Казалось бы, разговор князя был самый простой; но чем он был проще, тем и становился в настоящем случае нелепее, и опытный камердинер не мог не почувствовать что-то, что совершенно прилично человеку с человеком и совершенно неприлично гостю с человеком. А так как люди гораздо умнее, чем обыкновенно думают про них их господа, то и камердинеру зашло в голову, что тут два дела: или князь так, какой-нибудь потаскун и непременно пришел на бедность просить, или князь просто дурачок и амбиции не имеет, потому что умный князь и с амбицией не стал бы в передней сидеть и с лакеем про свои дела говорить, а стало быть, и в том и в другом случае не пришлось бы за него отвечать.

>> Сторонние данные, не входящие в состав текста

/-- Settles O51: both are the skip, on the key's bit and on its negation, under the same check. -/
theorem keySkips : Obligations.KeySkips := fun _ s =>
  ⟨fun hkey =>
    ⟨⟨_, if_neg (Nat.not_lt.2 hkey), s.skipIf_pc _, keepsAllBut_skipIf _ s⟩,
     ⟨_, if_neg (Nat.not_lt.2 hkey), State.skipIf_not_pc _ s, keepsAllBut_skipIf _ s⟩⟩,
   fun hover => ⟨raise_takesFault (if_pos hover), raise_takesFault (if_pos hover)⟩⟩

/-- Settles O53: the waited key is none exactly when none is released, and else a released one. -/
theorem waitForKeyRelease : Obligations.WaitForKeyRelease := by
  intro x s
  constructor
  · intro hnone
    exact ⟨_, exec_ldVxK_of_none x (State.waitedKey_eq_none_of_released hnone), rfl, keepsAllBut_setPc _ s⟩
  · rintro ⟨j, hj, hreleased⟩
    have hsome : s.waitedKey ≠ none := by
      rw [ne_eq, State.waitedKey_eq_none]
      exact List.ne_nil_of_mem ((mem_releasedKeys s.released ⟨j, hj⟩).2 hreleased)
    obtain ⟨k, hk⟩ := Option.ne_none_iff_exists'.1 hsome
    refine ⟨_, k.val, exec_ldVxK_of_some x hk, k.isLt, (mem_releasedKeys _ k).1 (State.waitedKey_mem hk), ?_,
      keepsAllBut_setReg x _ s⟩
    rw [State.setReg_reg_toNat]
    exact Nat.mod_eq_of_lt (by omega)

end Sys2Proof.Machine
end

section
/-! Construction: the registers and the invariant (92_eei_decisions.md D15, D28). -/

namespace Sys2Proof.Machine

/-- The machine construction answers when its inputs are within bounds (70_reset_and_hazards.md R190). -/
def State.constructed (p : Params) (glyphs : List Byte) (q : Bool) (seed : RngWord) (valid : Bool) (rom : List Byte) :
    State :=
  { State.reset with
    mem := constructMemory glyphs rom, rng := seed, q := q, params := p,
    fault := if valid then none else some .entropyUnavailable }

section
variable {p : Params} {glyphs rom : List Byte} {q valid : Bool} {seed : RngWord}

/-- Construction answers a machine exactly for a table of 80 bytes and a ROM that fits (R191). -/
theorem State.construct_eq_next_iff {t : State} : State.construct p glyphs q seed valid rom = .next t ↔
    glyphs.length = 80 ∧ rom.length ≤ maxRomLen ∧ State.constructed p glyphs q seed valid rom = t := by
  unfold State.construct
  by_cases hg : glyphs.length = 80
  · by_cases hr : maxRomLen < rom.length
    · simp [hg, hr]
    · simp [hg, hr, Nat.not_lt.1 hr, State.constructed]
  · simp [hg]

theorem constructMemory_wf (hg : glyphs.length = 80) (hr : rom.length ≤ maxRomLen) :
    (constructMemory glyphs rom).wf = true :=
  Memory.writeBytes_wf (Memory.writeBytes_glyphs_wf hg) (Nat.add_le_add_left hr 0x200)

end

/-- The default glyph table is what memory reads as with nothing listed, so nothing is listed. -/
theorem constructMemory_default : constructMemory Config.glyphs [] = [] := by decide

theorem State.reset_reg (k : Reg) : State.reset.reg k = 0 := by simp [State.reg, State.reset]

/-- Settles O56: construction starts from the reset machine, and the default inputs give that machine itself. -/
theorem constructedRegisters : Obligations.ConstructedRegisters := by
  constructor
  · intro p glyphs rom q valid seed hg hr
    exact ⟨_, State.construct_eq_next_iff.2 ⟨hg, hr, rfl⟩, rfl, rfl, State.reset_reg, rfl, rfl, rfl, fun _ => rfl,
      rfl, rfl, rfl, rfl⟩
  · refine State.construct_eq_next_iff.2 ⟨rfl, Nat.zero_le _, ?_⟩
    rw [State.constructed, constructMemory_default]
    rfl

theorem State.reset_inv : State.reset.Inv where
  memory := rfl
  screen := rfl
  pcBound := by decide
  stackBound _ he := absurd he List.not_mem_nil
  stackEven _ _ he := absurd he List.not_mem_nil
  depthBound _ _ := Nat.zero_le _

/-- Settles O57: of what the invariant speaks of, construction sets only memory and the parameters. -/
theorem invariantAtConstruction : Obligations.InvariantAtConstruction := by
  refine ⟨State.reset_inv, fun p glyphs rom q valid seed t h => ?_⟩
  obtain ⟨hg, hr, rfl⟩ := State.construct_eq_next_iff.1 h
  exact { State.reset_inv with
    memory := constructMemory_wf hg hr
    screen := rfl
    stackEven := fun _ _ he => absurd he List.not_mem_nil
    depthBound := fun _ _ => Nat.zero_le _ }

end Sys2Proof.Machine
end

section
/-! The memory instructions fx33, fx55 and fx65 (43_index_and_memory.md R134 to R136, 20_memory.md R56). -/

namespace Sys2Proof.Machine

section
variable {x : Reg} {s : State}

/-! What fx33, fx55 and fx65 do when their whole block is inside memory. -/

theorem exec_ldB_of_inside (x : Reg) (hin : s.i.toNat + 2 ≤ 4095) :
    exec (.ldB x) s = .next (s.storeBytes s.i.toNat (decimalDigits (s.reg x))) :=
  if_pos ((accessInRange_iff _ _).2 (.inr (by omega)))

variable (hin : s.i.toNat + x.val ≤ 4095)
include hin

theorem regsBlock_inRange : accessInRange s.i.toNat (x.val + 1) = true := (accessInRange_iff _ _).2 (.inr (by omega))

theorem exec_storeRegs_of_inside :
    exec (.storeRegs x) s = .next ((s.storeBytes s.i.toNat (s.regsUpTo x)).postIncrement x) :=
  if_pos (regsBlock_inRange hin)

theorem exec_loadRegs_of_inside : exec (.loadRegs x) s = .next ((s.setV (s.loadedRegs x)).postIncrement x) :=
  if_pos (regsBlock_inRange hin)

theorem regsUpTo_fits : s.i.toNat + (s.regsUpTo x).length ≤ memSize := by
  rw [s.regsUpTo_length]
  exact Nat.succ_le_succ hin

/-- After fx55 the byte at `i + k` is `v[k]` (R135). -/
theorem storedRegs_read (hwf : s.mem.wf = true) {k : Reg} (hk : k ≤ x) :
    ((s.storeBytes s.i.toNat (s.regsUpTo x)).postIncrement x).mem.read (s.i.toNat + k.val) = s.reg k := by
  have hlen : k.val < (s.regsUpTo x).length := by
    rw [s.regsUpTo_length]
    exact Nat.lt_succ_of_le hk
  rw [State.postIncrement_mem, State.storeBytes_mem, Memory.read_writeBytes_at hwf (regsUpTo_fits hin) hlen,
    State.regsUpTo_getD x s k hk]

/-- The post-increment does not wrap: it ends at most one past memory. -/
theorem State.postIncrement_i_toNat {t : State} (hi : t.i = s.i) (hq : t.q = s.q) :
    (t.postIncrement x).i.toNat = if s.q then s.i.toNat + x.val + 1 else s.i.toNat := by
  rw [State.postIncrement_i, hi, hq]
  split
  · simp only [BitVec.toNat_add, BitVec.toNat_ofNat]
    omega
  · rfl

end

theorem decimalDigits_toNat (b : Byte) :
    ((decimalDigits b).getD 0 0).toNat = b.toNat / 100 ∧ ((decimalDigits b).getD 1 0).toNat = b.toNat / 10 % 10 ∧
      ((decimalDigits b).getD 2 0).toNat = b.toNat % 10 := ⟨rfl, rfl, rfl⟩

/-- Settles O37: the three bytes stored are the digits. -/
theorem storeDecimalDigits : Obligations.StoreDecimalDigits := by
  intro x s hwf hin
  have hfits : s.i.toNat + (decimalDigits (s.reg x)).length ≤ memSize := Nat.succ_le_succ hin
  have hread {k : Nat} (hk : k < 3) :
      (s.storeBytes s.i.toNat (decimalDigits (s.reg x))).mem.read (s.i.toNat + k) =
        (decimalDigits (s.reg x)).getD k 0 :=
    Memory.read_writeBytes_at hwf hfits hk
  obtain ⟨hundreds, tens, ones⟩ := decimalDigits_toNat (s.reg x)
  refine ⟨_, exec_ldB_of_inside x hin, ?_, ?_, ?_, keepsAllBut_storeBytes hwf hfits⟩
  · exact (congrArg BitVec.toNat (hread (k := 0) (by decide))).trans hundreds
  · exact (congrArg BitVec.toNat (hread (by decide))).trans tens
  · exact (congrArg BitVec.toNat (hread (by decide))).trans ones

/-- Settles O38: the block stored is `v[0]` to `v[x]`. -/
theorem storeRegisters : Obligations.StoreRegisters := by
  intro x s hwf hin
  have hstored := keepsAllBut_storeBytes hwf (regsUpTo_fits hin)
  rw [s.regsUpTo_length] at hstored
  exact ⟨_, exec_storeRegs_of_inside hin, fun _ => storedRegs_read hin hwf, State.postIncrement_i_toNat hin rfl rfl,
    (hstored.trans₂ (keepsAllBut_postIncrement x _)).mono (by simp)⟩

/-- Settles O39: the registers up to `x` are read from the block, with the `i` of before. -/
theorem loadRegisters : Obligations.LoadRegisters := by
  intro x s hin
  refine ⟨_, exec_loadRegs_of_inside hin, fun k hk => ?_,
    State.postIncrement_i_toNat hin (State.setV_i ..) (State.setV_q ..),
    keepsAllBut_setV_postIncrement x s⟩
  rw [State.postIncrement_reg, State.setV_loadedRegs_reg, if_pos hk]

/-- Settles O41: the load reads at `i + k` what the store put there. -/
theorem storeThenLoadRegisters : Obligations.StoreThenLoadRegisters := by
  intro x k s t u hwf hin hk hstore hmem hi
  cases hstore.symm.trans (exec_storeRegs_of_inside hin)
  obtain ⟨w, hload, hregs, -⟩ := loadRegisters x u (by rw [hi]; exact hin)
  refine ⟨w, hload, ?_⟩
  rw [hregs k hk, hmem, hi, storedRegs_read hin hwf hk]

/-- Settles O42: the fetch reads the two stored bytes, and both lie in memory. -/
theorem storedCodeIsFetched : Obligations.StoredCodeIsFetched := by
  intro x k s t u k' hwf hin hnext hk' hstore hmem hpc hodd
  cases hstore.symm.trans (exec_storeRegs_of_inside hin)
  have hx : k'.val ≤ x.val := hk'
  have hk : k ≤ x := Fin.le_def.2 (by omega)
  rw [State.fetch_ok hodd (by omega), Memory.wordAt, hmem, hpc, storedRegs_read hin hwf hk, Nat.add_assoc, ← hnext,
    storedRegs_read hin hwf hk', wordOfBytes]

/-- The check of dxyn is that its drawn rows lie in memory (R143). -/
theorem spriteInMemory_iff {y : Reg} {n : RowCount} {s : State} :
    SpriteInMemory y n s ↔ accessInRange s.i.toNat (s.drawnRows y n) = true := by
  refine ⟨SpriteInMemory.accessInRange, fun hin r hrow hheight => ?_⟩
  have hr : r < s.drawnRows y n := State.lt_drawnRows_iff.2 ⟨hrow, hheight⟩
  rw [accessInRange_iff] at hin
  change s.i.toNat + r < 4096
  omega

– А все-таки вам в приемную бы пожаловать, – заметил он по возможности настойчивее.

– Да вот сидел бы там, так вам бы всего и не объяснил, – весело засмеялся князь, – а, стало быть, вы всё еще беспокоились бы, глядя на мой плащ и узелок. А теперь вам, может, и секретаря ждать нечего, а пойти бы и доложить самим.

– Я посетителя такого, как вы, без секретаря доложить не могу, а к тому же и сами, особливо давеча, заказали их не тревожить ни для кого, пока там полковник, а Гаврила Ардалионыч без доклада идет.

– Чиновник-то?

– Гаврила-то Ардалионыч? Нет. Он в Компании от себя служит. Узелок-то постановьте хоть вон сюда.

– Я уж об этом думал; если позволите. И, знаете, сниму я и плащ?

– Конечно, не в плаще же входить к нему.

Князь встал, поспешно снял с себя плащ и остался в довольно приличном и ловко сшитом, хотя и поношенном уже пиджаке. По жилету шла стальная цепочка. На цепочке оказались женевские серебряные часы.

Хотя князь был и дурачок, – лакей уж это решил, – но все-таки генеральскому камердинеру показалось наконец неприличным продолжать долее разговор от себя с посетителем, несмотря на то что князь ему почему-то нравился, в своем роде конечно. Но, с другой точки зрения, он возбуждал в нем решительное и грубое негодование.

– А генеральша когда принимает? – спросил князь, усаживаясь опять на прежнее место.

– Это уж не мое дело-с. Принимают розно, судя по лицу. Модистку и в одиннадцать допустит. Гаврилу Ардалионыча тоже раньше других допускают, даже к раннему завтраку допускают.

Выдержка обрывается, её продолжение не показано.